A whiff of squid reveals the pungent fishiness you’d expect from dried seafood, while the flattened octopus has a mellow, umami scent, similar to kombu. Like the seaweed, the Melissas use it to add umami to their healthy soups.

The Good Soup Club delivers Chinese bone broths to a maximum of 50 Melbourne members every week. Since quietly launching on social media in January 2020, the Melissas estimate that they’ve cooked more than 100 varieties of soup.

“My mum and Mel’s grandmother would cook the soups based on season. The idea is they will balance your body, and for people who don’t know, they just taste good regardless,” says Melissa.

“The idea revolves around how we grew up, so this healthy bone broth soup is really a lifestyle for us, not a fad."

Melissa has vivid memories of sitting on the floor in her family kitchen sifting through dried ingredients, not dissimilar to how she’s doing now in Mel’s Hawthorn sushi shop, Grain & Nori. Melissa’s parents worked full time, and she was tasked with making soup from 3pm. It wasn’t until she was older that Melissa put names to the ingredients. Now she cooks with jujubes (red dates), honey dates, poria (wood fungus), lotus seeds and at least half a dozen types of dried mushrooms.

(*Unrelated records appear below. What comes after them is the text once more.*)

/-- A pending repeat is returned first. -/
theorem readsBack_replay (n : Nat) {s : State} (hn : s.rld.rem.toNat = n) (hflt : s.rld.flt = 0#6) (hidle : s.seq = .idle)
    (hr : s.rsp = none) (h : readsBack .rldRd y (repeatOver s)) : readsBack .rldRd (List.replicate n s.rld.rb ++ y) s := by
  induction n generalizing s with
  | zero =>
    have hsame : repeatOver s = s := by
      have hrem : s.rld.rem = 0#9 := BitVec.eq_of_toNat_eq hn
      rw [repeatOver, ← hrem, ← hidle, ← hr]
    rwa [hsame] at h
  | succ n ih =>
    have hrem : s.rld.rem ≠ 0#9 := fun hrem => by
      rw [hrem] at hn
      cases hn
    have hless : (s.rld.rem - 1#9).toNat = n := by bv_omega
    exact readsBack_cons (rldReadReplaysTheRun.2 s hflt hrem) rfl rfl
      (ih (s := { s with rld := { s.rld with rem := s.rld.rem - 1#9 }, seq := .idle, rsp := none }) hless hflt rfl rfl h)

/-- The decoder returns what the stream in DIN stands for. -/
theorem readsBack_of_encodes {bytes : List Byte} (h : Encodes e bytes y) {s : State} (hesc : s.rld.esc = e) (hflt : s.rld.flt = 0#6)
    (hrem : s.rld.rem = 0#9) (hsrc : s.rld.src = .din) (heof : s.din.eof = true) (hfifo : s.din.fifo = bytes) :
    readsBack .rldRd y s := by
  induction h generalizing s with
  | nil =>
    obtain ⟨-, -, hends, -⟩ := rldReadDecodesFromDin s 0#8 0#8 0#8 [] hflt hrem hsrc
    exact ⟨_, runCommands_of_next (hends ⟨hfifo, heof⟩) rfl rfl rfl⟩
  | @verbatim b bytes y hb _ ih =>
    obtain ⟨hverbatim, -⟩ := rldReadDecodesFromDin s b 0#8 0#8 bytes hflt hrem hsrc
    exact readsBack_cons (hverbatim hfifo (hesc ▸ hb)) rfl rfl
      (ih (s := { s with din := { s.din with fifo := bytes }, seq := .idle, rsp := none }) hesc hflt hrem hsrc heof rfl)
  | @escape r k bytes y _ ih =>
    obtain ⟨-, hescape, -⟩ := rldReadDecodesFromDin s 0#8 r k bytes hflt hrem hsrc
    have hcount : (k.setWidth 9).toNat = k.toNat := by
      rw [BitVec.toNat_setWidth]
      exact Nat.mod_eq_of_lt (lt_trans k.isLt (by decide))
    refine readsBack_cons (hescape (hesc.symm ▸ hfifo)) rfl rfl ?_
    exact readsBack_replay k.toNat
      (s := { s with din := { s.din with fifo := bytes }, rld := { s.rld with rb := r, rem := k.setWidth 9 }, seq := .idle, rsp := none })
      hcount hflt rfl rfl
      (ih (s := { s with din := { s.din with fifo := bytes }, rld := { s.rld with rb := r, rem := 0#9 }, seq := .idle, rsp := none })
        hesc hflt rfl hsrc heof rfl)

end

/-- Settles O54: the bytes written encode the sequence, and are read back. -/
theorem rleRoundTrip : Obligations.RleRoundTrip := by
  intro c e x
  have hempty : rleRunBytes (freshBlock c).rle = [] := rleRunBytes_of_empty rfl
  have hesc : exec (.rleEsc e) (freshBlock c) =
      .next { freshBlock c with rle := { Rle.reset with esc := e }, seq := .idle, rsp := some 0#32 } := by
    rw [exec_rleEsc, hempty]
    rfl
  obtain ⟨t, hrun, hsent⟩ := EncoderHas.writes (e := e) x (y := [])
    (s := { freshBlock c with rle := { Rle.reset with esc := e }, seq := .idle, rsp := none })
    ⟨rfl, Nat.zero_le _, rfl, [], .nil, rfl⟩
  have hset : exec (.rldEsc e) (freshBlockReading c t.env.dout) =
      .next { freshBlockReading c t.env.dout with rld := { Rld.reset with esc := e }, seq := .idle, rsp := some 0#32 } := by
    rw [exec_rldEsc, unlessLatched_of_clear (u := .rld) _ rfl]
    rfl
  obtain ⟨u, hread⟩ := readsBack_of_encodes hsent
    (s := { freshBlockReading c t.env.dout with rld := { Rld.reset with esc := e }, seq := .idle, rsp := none })
    rfl rfl rfl rfl rfl rfl
  exact ⟨t, u, runCommands_of_next hesc rfl rfl hrun, runCommands_of_next hset rfl rfl hread⟩

end Sys2Proof.Machine

/-! PROOFS. The LZW decoder behind the encoder (43_lzw_decoder.md, 44_lzw_encoder.md R99): the decoder that has read every code the encoder
has written lacks only the encoder's newest string, and reads the code of the encoder's w as that string. -/

namespace Sys2Proof.Machine

/-! ## The decoder between two reads -/

/-- `s` at the end of its source. -/
def sourceOver (s : State) : State := s.setDin { fifo := [], eof := true }

/-- A decoder between two commands, with nothing pending and no fault, that has still to read the codes `l`, the last it will get. Its units
are legal; DIN may hold more bytes than fit a FIFO. -/
structure DecoderAt (l : List (Nat × Nat)) (d : State) : Prop where
  legal : UnitsLegal (sourceOver d)
  flt : d.lzd.flt = 0#6
  pend : d.lzd.pend = []
  eof : d.din.eof = true
  unread : Unread l d

/-- `t` with its pending bytes returned and its response taken. -/
def drained (t : State) : State := { t with lzd := { t.lzd with pend := [] }, seq := .idle, rsp := none }

theorem drained_legal {t : State} (h : UnitsLegal (sourceOver t)) : UnitsLegal (sourceOver (drained t)) :=
  ⟨h.cfg, h.bu, { h.lzd with pend_le := le_trans (Nat.add_le_add_right (Nat.zero_le _) _) h.lzd.pend_le }, h.lze, h.rld, h.din⟩

/-- Pending bytes are returned first. -/
theorem readsBack_pend {rest y : List Byte} {t : State} (hflt : t.lzd.flt = 0#6) (hpend : t.lzd.pend = rest) (hidle : t.seq = .idle)
    (hr : t.rsp = none) (h : readsBack .lzdRd y (drained t)) : readsBack .lzdRd (rest ++ y) t := by
  induction rest generalizing t with
  | nil =>
    have hsame : drained t = t := by rw [drained, ← hpend, ← hidle, ← hr]
    rwa [hsame] at h
  | cons b rest ih =>
    exact readsBack_cons (exec_lzdRd_of_pend hflt hpend) rfl rfl
      (ih (t := { t with lzd := { t.lzd with pend := rest }, seq := .idle, rsp := none }) hflt rfl rfl rfl h)

/-- The decoder reads the bytes `y` and stands at `d'`, whatever follows. -/
def readsTo (y : List Byte) (d d' : State) : Prop := ∀ z, readsBack .lzdRd z d' → readsBack .lzdRd (y ++ z) d

section
variable {l : List (Nat × Nat)} {d : State} {c : Code}

/-- The next code, where it fits the decoder's width. -/
theorem DecoderAt.nextCode_eq (h : DecoderAt ((d.bu.width.toNat, c.toNat) :: l) d) (hc : c.toNat < 2 ^ d.bu.width.toNat) :
    d.bu.width.toNat ≤ unreadBits d ∧ nextCode d = c ∧ Unread l (afterRead d) ∧ UnitsLegal (sourceOver (afterRead d)) := by
  have hu := h.legal
  obtain ⟨-, htook, hunread⟩ := h.unread.next hu.bu hc
  exact ⟨le_trans (Nat.le_add_right _ _) h.unread.low, htook.eq_afterRead.1.symm, hunread,
    hu.cfg, htook.legal, hu.lzd, hu.lze, hu.rld, Nat.zero_le _⟩

/-- A code other than the clear code, for which the decoder puts `x :: rest` in `LZD.PEND`. -/
theorem DecoderAt.read {t : State} {x : Byte} {rest : List Byte} (h : DecoderAt ((d.bu.width.toNat, c.toNat) :: l) d)
    (hc : c.toNat < 2 ^ d.bu.width.toNat) (hne : c ≠ clearCode) (hcode : lzdCode c (afterRead d) = .got () t)
    (hpend : t.lzd.pend = x :: rest) (hflt : t.lzd.flt = 0#6) (heof : t.din.eof = true)
    (hunread : Unread l (afterRead d) → Unread l (drained t)) :
    readsTo (x :: rest) d (drained t) ∧ DecoderAt l (drained t) := by
  obtain ⟨hbits, rfl, hrest, hlegal⟩ := h.nextCode_eq hc
  have hexec : exec .lzdRd d = .next { t with lzd := { t.lzd with pend := rest }, seq := .idle, rsp := some (0#24 ++ x) } := by
    rw [exec_lzdRd_of_code (s := d) h.legal.bu h.flt h.pend hbits hne, hcode, lzdConclude_got hpend]
  have hafter : UnitsLegal (sourceOver t) := by
    have hover : lzdCode (nextCode d) (sourceOver (afterRead d)) = .got () (sourceOver t) := by
      rw [sourceOver, lzdCode_setDin, hcode]
      rfl
    rcases lzdCode_legal hlegal hne with ⟨_, _, hgot, htook, -⟩ | ⟨_, hgot | hgot, -⟩ | ⟨_, _, hgot, -⟩
    · cases hover.symm.trans hgot
      exact htook.core
    all_goals cases hover.symm.trans hgot
  exact ⟨fun _ hz => readsBack_cons hexec rfl rfl (readsBack_pend hflt rfl rfl rfl hz),
    drained_legal hafter, hflt, rfl, heof, hunread hrest⟩

/-- The first code after an initialisation, a literal. -/
theorem DecoderAt.read_first (h : DecoderAt ((d.bu.width.toNat, c.toNat) :: l) d) (hc : c.toNat < 2 ^ d.bu.width.toNat)
    (hfresh : d.lzd.fresh = true) (hlit : c.toNat < 0x100) :
    ∃ d', readsTo [c.setWidth 8] d d' ∧ DecoderAt l d' ∧ d'.cfg = d.cfg ∧ d'.bu.width = d.bu.width ∧
      d'.lzd.fresh = false ∧ d'.lzd.built = d.lzd.built ∧ d'.lzd.w = c := by
  have hne : c ≠ clearCode := by
    rintro rfl
    exact absurd hlit (by decide)
  obtain ⟨hreads, hd'⟩ := h.read hc hne (lzdCode_first_literal (s := afterRead d) hfresh hlit) rfl h.flt h.eof
    fun hu => ⟨hu.value, hu.low, hu.high⟩
  exact ⟨_, hreads, hd', rfl, rfl, rfl, rfl, rfl⟩

/-- A later code: an entry, or the KwK code. -/
theorem DecoderAt.read_next {p rest : List Byte} {x : Byte} (h : DecoderAt ((d.bu.width.toNat, c.toNat) :: l) d)
    (hc : c.toNat < 2 ^ d.bu.width.toNat) (hfresh : d.lzd.fresh = false) (hne : c ≠ clearCode)
    (hw : lzdEntry d.lzd d.lzd.w = some p) (hstring : lzdString d.lzd c p (x :: rest)) (hcap : d.lzd.size.toNat ≠ d.cfg.dictCap)
    (hwide : ¬ (d.lzd.size.toNat + 1 = 2 ^ d.bu.width.toNat - 1 ∧ d.bu.width = 24#5)) :
    ∃ d', readsTo (x :: rest) d d' ∧ DecoderAt l d' ∧ d'.cfg = d.cfg ∧
      d'.bu.width = (if d.lzd.size.toNat + 1 = 2 ^ d.bu.width.toNat - 1 then d.bu.width + 1#5 else d.bu.width) ∧
      d'.lzd.fresh = false ∧ d'.lzd.built = d.lzd.built ++ [p ++ [x]] ∧ d'.lzd.w = c := by
  have hpne : p ≠ [] := by
    obtain ⟨y, ys, hp, -⟩ := lzdEntry_w h.legal.lzd
    cases hw.symm.trans hp
    exact List.cons_ne_nil y ys
  have hcode := (lzdCode_of_string (s := afterRead d) hfresh hw hpne hstring).trans
    (lzdExtend_of_room (s := afterRead d) hw hcap (size_succ_lt (s := sourceOver d) h.legal hcap) hwide)
  obtain ⟨hreads, hd'⟩ := h.read hc hne hcode rfl h.flt h.eof fun hu => ⟨hu.value, hu.low, hu.high⟩
  exact ⟨_, hreads, hd', rfl, rfl, hfresh, rfl, rfl⟩

/-- A clear code: the read goes on from the initialised decoder. -/
theorem DecoderAt.read_clear (h : DecoderAt ((d.bu.width.toNat, clearCode.toNat) :: l) d)
    (hc : clearCode.toNat < 2 ^ d.bu.width.toNat) :
    ∃ d', readsTo [] d d' ∧ DecoderAt l d' ∧ d'.cfg = d.cfg ∧ d'.bu.width = 9#5 ∧ d'.lzd.fresh = true ∧ d'.lzd.built = [] := by
  obtain ⟨hbits, hnext, hunread, hlegal⟩ := h.nextCode_eq hc
  have hexec := lzdReadGoesOnAfterAClearCode d h.legal.bu h.flt h.pend hbits hnext
  refine ⟨{ afterRead d with
      bu := { (afterRead d).bu with width := 9#5 }
      lzd := { built := [], size := 257#24, w := 0#24, fresh := true, pend := [], flt := 0#6 } }, fun z hz => ?_,
    ⟨⟨hlegal.cfg, lzdInit_bu_legal hlegal.bu, Lzd.reset_legal hlegal.cfg.1, hlegal.lze, hlegal.rld, Nat.zero_le _⟩, rfl, rfl, h.eof,
      hunread.value, hunread.low, hunread.high⟩, rfl, rfl, rfl, rfl⟩
  obtain ⟨u, hrun⟩ := hz
  refine ⟨u, ?_⟩
  rw [List.nil_append, List.replicate_succ, runCommands, hexec]
  rw [List.replicate_succ, runCommands] at hrun
  exact hrun

/-- No code is left: one END. -/
theorem DecoderAt.ends (h : DecoderAt [] d) (hw : 8 ≤ d.bu.width.toNat) : readsBack .lzdRd [] d := by
  have hstarved : unreadBits d < d.bu.width.toNat := by
    have hhigh := h.unread.high
    rw [streamBits] at hhigh
    omega
  exact ⟨_, runCommands_of_next ((lzdReadEndsOrHolds d h.legal.bu h.flt h.pend hstarved).1 h.eof) rfl rfl rfl⟩

end

/-! ## The decoder behind the encoder -/

/-- The decoder `d` has read every code the encoder `s` has written since the last initialisation: it is fresh and so is the encoder's
map; or it lacks only the encoder's newest string, that of its own w and the first byte of the encoder's w. -/
structure Synced (s d : State) : Prop where
  cfg : d.cfg = s.cfg
  width : d.bu.width = s.bp.width
  built : (d.lzd.fresh = true ∧ d.lzd.built = [] ∧ s.lze.built = []) ∨
    (d.lzd.fresh = false ∧ s.lze.hasw = true ∧ ∃ p b rest, lzdEntry d.lzd d.lzd.w = some p ∧ s.lze.wseq = b :: rest ∧
      s.lze.built.map Prod.fst = d.lzd.built ++ [p ++ [b]])

/-- The width the encoder goes on at (R95). -/
def grownWidth (s : State) : BitVec 5 := if s.lze.size.toNat = 2 ^ s.bp.width.toNat - 1 then s.bp.width + 1#5 else s.bp.width

/-- The decoder `d` has read the code of the encoder's w too: it has all its strings. -/
structure CaughtUp (s d : State) : Prop where
  cfg : d.cfg = s.cfg
  width : d.bu.width = grownWidth s
  fresh : d.lzd.fresh = false
  built : d.lzd.built = s.lze.built.map Prod.fst
  entry : lzdEntry d.lzd d.lzd.w = some s.lze.wseq

/-- In a decoder with the encoder's strings, a code stands for the string the encoder has it for. -/
theorem lzdEntry_of_lzeCode {n : Nat} {e : Lze} {d : Lzd} (he : e.legal n) (hbuilt : d.built = e.built.map Prod.fst) {str : List Byte}
    {c : Code} (h : lzeCode e str = some c) : lzdEntry d c = some str := by
  have hlong : ((e.built.find? fun entry => entry.1 == str).map Prod.snd) = some c → lzdEntry d c = some str := by
    intro hfind
    obtain ⟨entry, hentry, rfl⟩ := Option.map_eq_some_iff.mp hfind
    have hkey : entry.1 = str := by simpa using List.find?_some hentry
    obtain ⟨k, hk, rfl⟩ := List.getElem_of_mem (List.mem_of_find?_eq_some hentry)
    have hcode := he.codes k hk
    simp only [dictInit] at hcode
    rw [lzdEntry_built (by omega), hbuilt, show (e.built[k]).2.toNat - 257 = k by omega, List.getElem?_map,
      List.getElem?_eq_getElem hk, Option.map_some, hkey]
  match str, h, hlong with
  | [b], h, _ =>
    obtain rfl := Option.some.inj ((lzeCode_single e b).symm.trans h)
    have hb : (b.setWidth 24).toNat = b.toNat := by
      rw [BitVec.toNat_setWidth]
      exact Nat.mod_eq_of_lt (lt_trans b.isLt (by decide))
    rw [lzdEntry_literal (by rw [hb]; exact b.isLt)]
    exact congrArg (fun x => some [x]) (BitVec.eq_of_toNat_eq (by
      rw [BitVec.toNat_setWidth, hb]
      exact Nat.mod_eq_of_lt b.isLt))
  | [], h, hlong => exact hlong h
  | _ :: _ :: _, h, hlong => exact hlong h

/-- A newer entry changes none of the older ones. -/
theorem lzdEntry_append {d d' : Lzd} {q : List Byte} (hbuilt : d'.built = d.built ++ [q]) {c : Code}
    (hc : c.toNat < 257 + d.built.length) : lzdEntry d' c = lzdEntry d c := by
  unfold lzdEntry
  split
  · rfl
  split
  · rfl
  · rw [hbuilt, List.getElem?_append_left (by simp only [dictInit]; omega)]

theorem encoder_size {s : State} (hu : UnitsLegal s) : s.lze.size.toNat = 257 + s.lze.built.length := hu.lze.size_eq

theorem decoder_size {n : Nat} {e : Lzd} (h : e.legal n) : e.size.toNat = 257 + e.built.length := h.size_eq

/-- An encoder's width is 9 or more, and its codes fit it. -/
theorem width_of_isLength {w : BitVec 5} {n : Nat} (hn : 257 ≤ n) (h : isLength w n) : 9 ≤ w.toNat ∧ n < 2 ^ w.toNat := by
  obtain ⟨-, -, hhigh⟩ := (width_eq_log2 (by omega)).mp h
  refine ⟨?_, hhigh⟩
  by_contra hlt
  have hpow : 2 ^ w.toNat ≤ 2 ^ 8 := Nat.pow_le_pow_right (by decide) (by omega)
  omega

theorem grownWidth_isLength {s : State} (hs : s.settled) (h : encoderFollows s) : isLength (grownWidth s) (s.lze.size.toNat + 1) := by
  have hsize := encoder_size hs.1
  exact isLength_succ (by omega) hs.2.1.1.2 h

Four large pots bubble away on the Grain & Nori stovetops: chicken feet with peanuts, black-eye beans and the dried squid; chicken with lily buds and shiitake; si shen herbal soup with chestnut and pork shoulder; and pork with fresh bok choy and carrots. On Monday, they’ll be delivered with “The Boiling Report,” a double-sided A4 sheet that demystifies the ingredients and lists Chinese medicine benefits, for those unfamiliar with them.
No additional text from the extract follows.